### [What you need to do]
Begin at the line containing "needParam (decide (r" in the data below and go on through the line containing "if loopHeld s", repeating each line exactly; include both ends and no other line.

### [Dataset records]

· · · · ·

-- ==== Sys2Proof/Machine/FwOps.lean ====
section
/-! DEFINITION. The firmware's common acts on the command in EXECUTING (spec/04): its checks in the order of R88, its
response (R77, R82, R530), and its waiting for a hardware event (R82). -/

namespace Sys2Proof.Machine

/-- A check's failure: STATUS and DETAIL (R86). -/
abbrev Bad := Nat × Nat

/-- The first check that fails decides (R88). -/
def firstBad : List (Option Bad) → Option Bad
  | [] => none
  | some b :: _ => some b
  | none :: r => firstBad r

/-- Checks by the statuses of R86. -/
def needParam (ok : Bool) (word : Nat) : Option Bad := if ok then none else some (0x12, word)
def needState (ok : Bool) (reason : Nat) : Option Bad := if ok then none else some (0x13, reason)
def needBusy (ok : Bool) (resource : Nat) : Option Bad := if ok then none else some (0x10, resource)
def needGuard (ok : Bool) (offset : Nat) : Option Bad := if ok then none else some (0x15, offset)
def needRef (s : State) : Option Bad := if s.clk.refPresent && !s.clk.holdover then none else some (0x40, 0)

/-- The first index of a list that fails, as a BAD_PARAM naming word `base` + index. -/
def needEach {α : Type} (l : List α) (base : Nat) (ok : α → Bool) : Option Bad :=
  match firstIdx l (fun x => !ok x) with
  | some i => some (0x12, base + i)
  | none => none

/-- The first element for which `f` answers a failure. -/
def firstOf {α : Type} (l : List α) (f : α → Option Bad) : Option Bad := l.findSome? f

/-- A ring named in a parameter must not be FREE (R376); 0xFFFF is exempt where it means none or the header ring. -/
def needRing (s : State) (r word : Nat) : Option Bad :=
  needParam (decide (r = 0xFFFF) || decide ((s.ring r).state ≠ .free)) word

/-- The ring a parameter selects: 0xFFFF is the header ring (R376). -/
def ringOf (c : Current) (r : Nat) : Nat := if r = 0xFFFF then c.ring.toNat else r

/-- Check 5: the tag is not in use (R84). -/
def needTag (s : State) (tag : Nat) : Option Bad := needState (!tagInUse s tag) tag

/-- The bed's outputs are in cloche (R521). -/
def bedHeld (s : State) (b : Nat) : Bool := (s.bedc b).active

/-- Check 8 for a target in bed `b` (R16, R88, R472). -/
def needFree (s : State) (b : Nat) : Option Bad :=
  if bedHeld s b then (if s.sup.shutdown then some (0x14, 0xFF) else some (0x20, b)) else none

/-- The loop is in CLOCHE (R262, R268): by its bed, a loop-scope cause, or a bed of its gang (R239, R521). -/
def loopHeld (s : State) (l : Nat) : Bool := decide ((s.loop l).state = .cloche)

/-- Check 8 for a loop. -/
def needLoopFree (s : State) (l : Nat) : Option Bad :=
  if loopHeld s l then (if s.sup.shutdown then some (0x14, 0xFF) else some (0x20, loopBed l)) else none

/-- The mailbox's response is in force: DONE, and the MB_DONE event if NOTIFY = 1 (R78, R82). -/
def enterDone (s : State) (n : Nat) (notify : Bool) : State :=
  let s := s.modMbx n (fun m => { m with state := .done, delayEnd := none })
  if notify then sendEvent s 1 n else s

/-- The response words of command `c` in its mailbox (R77); DETAIL is 0 for OK and ACCEPTED. -/
def writeResponse (c : Current) (status detail : Nat) (words : List Word) (m : Mailbox) : Mailbox :=
  { m with
    rOpcode := c.opcode
    rTag := c.tag
    status := w16 status
    detail := if status ≤ 1 then 0 else w16 detail
    rLength := words.length
    rParam := twrite (fun _ => 0) m.rParam 0 words
    async := decide (status = 1) }

/-- MB_DELAY holds a written response (R530): the mailbox stays EXECUTING. -/
def holdResponse (s : State) (n : Nat) : State :=
  s.modMbx n (fun m => { m with delayEnd := some (s.now + (s.perturbAmount 7 n).toNat * 3200) })

/-- The firmware writes the response of the command in EXECUTING, then the state (R77, R82, R530). -/
def postResponse (s : State) (status detail : Nat) (words : List Word) : State :=
  match s.fw.current with
  | none => s
  | some c =>
    let n := c.mb.val
    let s := { s with fw := { s.fw with current := none } }
    let s := s.modMbx n (writeResponse c status detail words)
    if s.perturbed 7 n then holdResponse s n else enterDone s n (c.flags.toNat.testBit 0)

def postOk (s : State) (words : List Word := []) : State := postResponse s 0 0 words

/-- The response of a command that failed a check (R88). -/
def postBad (s : State) (b : Bad) : State := postResponse s b.1 b.2 []

/-- Run `k` if every check passes, else answer the first failure (R88). -/
def checked (s : State) (checks : List (Option Bad)) (k : State → State) : State :=
  match firstBad checks with
  | some b => postBad s b
  | none => k s

/-- The row of a command executes only the command in EXECUTING, of its opcode and action, that does not wait. -/
def onCommand (s : State) (op : Nat) (action : List Word → Bool) (k : Current → State) : State :=
  match s.fw.current with
  | some c => if c.opcode.toNat = op ∧ c.wait = .nothing ∧ action c.params = true then k c else s
  | none => s

/-- The command waits for a hardware event; its response words so far are kept (R82). -/
def waitFor (s : State) (w : Wait) (reply : List Word := []) : State :=
  { s with fw := { s.fw with current := s.fw.current.map (fun c => { c with wait := w, reply := reply }) } }

/-- The command waits for `w`. -/
def waitsFor (s : State) (w : Wait) : Bool := s.fw.current.any (fun c => decide (c.wait = w))

/-- The engines that worked for an aborted tag have stopped (R94). -/
def answerAbort (s : State) (tag : Nat) : State := if waitsFor s (.abort tag) then postOk s else s

/-- ACCEPTED (R83): the progress entry begins, the response is posted. -/
def accept (s : State) (c : Current) (output : Nat) (words : List Word := []) : State :=
  postResponse (beginWork s c.tag.toNat c.opcode.toNat c.ring.toNat output false) 1 0 words

/-- An ended work of the firmware or an engine, as its COMPLETION tells it (R93, R387), UNREF in holdover (R385). -/
def workEnd (s : State) (tag ring status detail kind source state cause output steps : Nat) : PendingEnd :=
  { tag := tag, ring := ring, status := status, detail := detail, kind := kind, source := source, flags := flag 3 s.clk.holdover,
    holds := 0, state := state, cause := cause, output := output, steps := steps, time := s.now }

/-- A log entry of the firmware event log (R100): 4096 entries in a circle. -/
def fwLog (s : State) (code a0 a1 a2 : Word) : State :=
  { s with fw := { s.fw with
      log := (s.fw.log ++ [({ time := s.now, code := code, a0 := a0, a1 := a1, a2 := a2 } : LogEntry)]).drop (s.fw.log.length + 1 - 4096)
      logNext := (s.fw.logNext + 1) % two32 } }

end Sys2Proof.Machine
end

· · · · ·

### [Task result]
  needParam (decide (r = 0xFFFF) || decide ((s.ring r).state ≠ .free)) word

/-- The ring a parameter selects: 0xFFFF is the header ring (R376). -/
def ringOf (c : Current) (r : Nat) : Nat := if r = 0xFFFF then c.ring.toNat else r

/-- Check 5: the tag is not in use (R84). -/
def needTag (s : State) (tag : Nat) : Option Bad := needState (!tagInUse s tag) tag

/-- The bed's outputs are in cloche (R521). -/
def bedHeld (s : State) (b : Nat) : Bool := (s.bedc b).active

/-- Check 8 for a target in bed `b` (R16, R88, R472). -/
def needFree (s : State) (b : Nat) : Option Bad :=
  if bedHeld s b then (if s.sup.shutdown then some (0x14, 0xFF) else some (0x20, b)) else none

/-- The loop is in CLOCHE (R262, R268): by its bed, a loop-scope cause, or a bed of its gang (R239, R521). -/
def loopHeld (s : State) (l : Nat) : Bool := decide ((s.loop l).state = .cloche)

/-- Check 8 for a loop. -/
def needLoopFree (s : State) (l : Nat) : Option Bad :=
  if loopHeld s l then (if s.sup.shutdown then some (0x14, 0xFF) else some (0x20, loopBed l)) else none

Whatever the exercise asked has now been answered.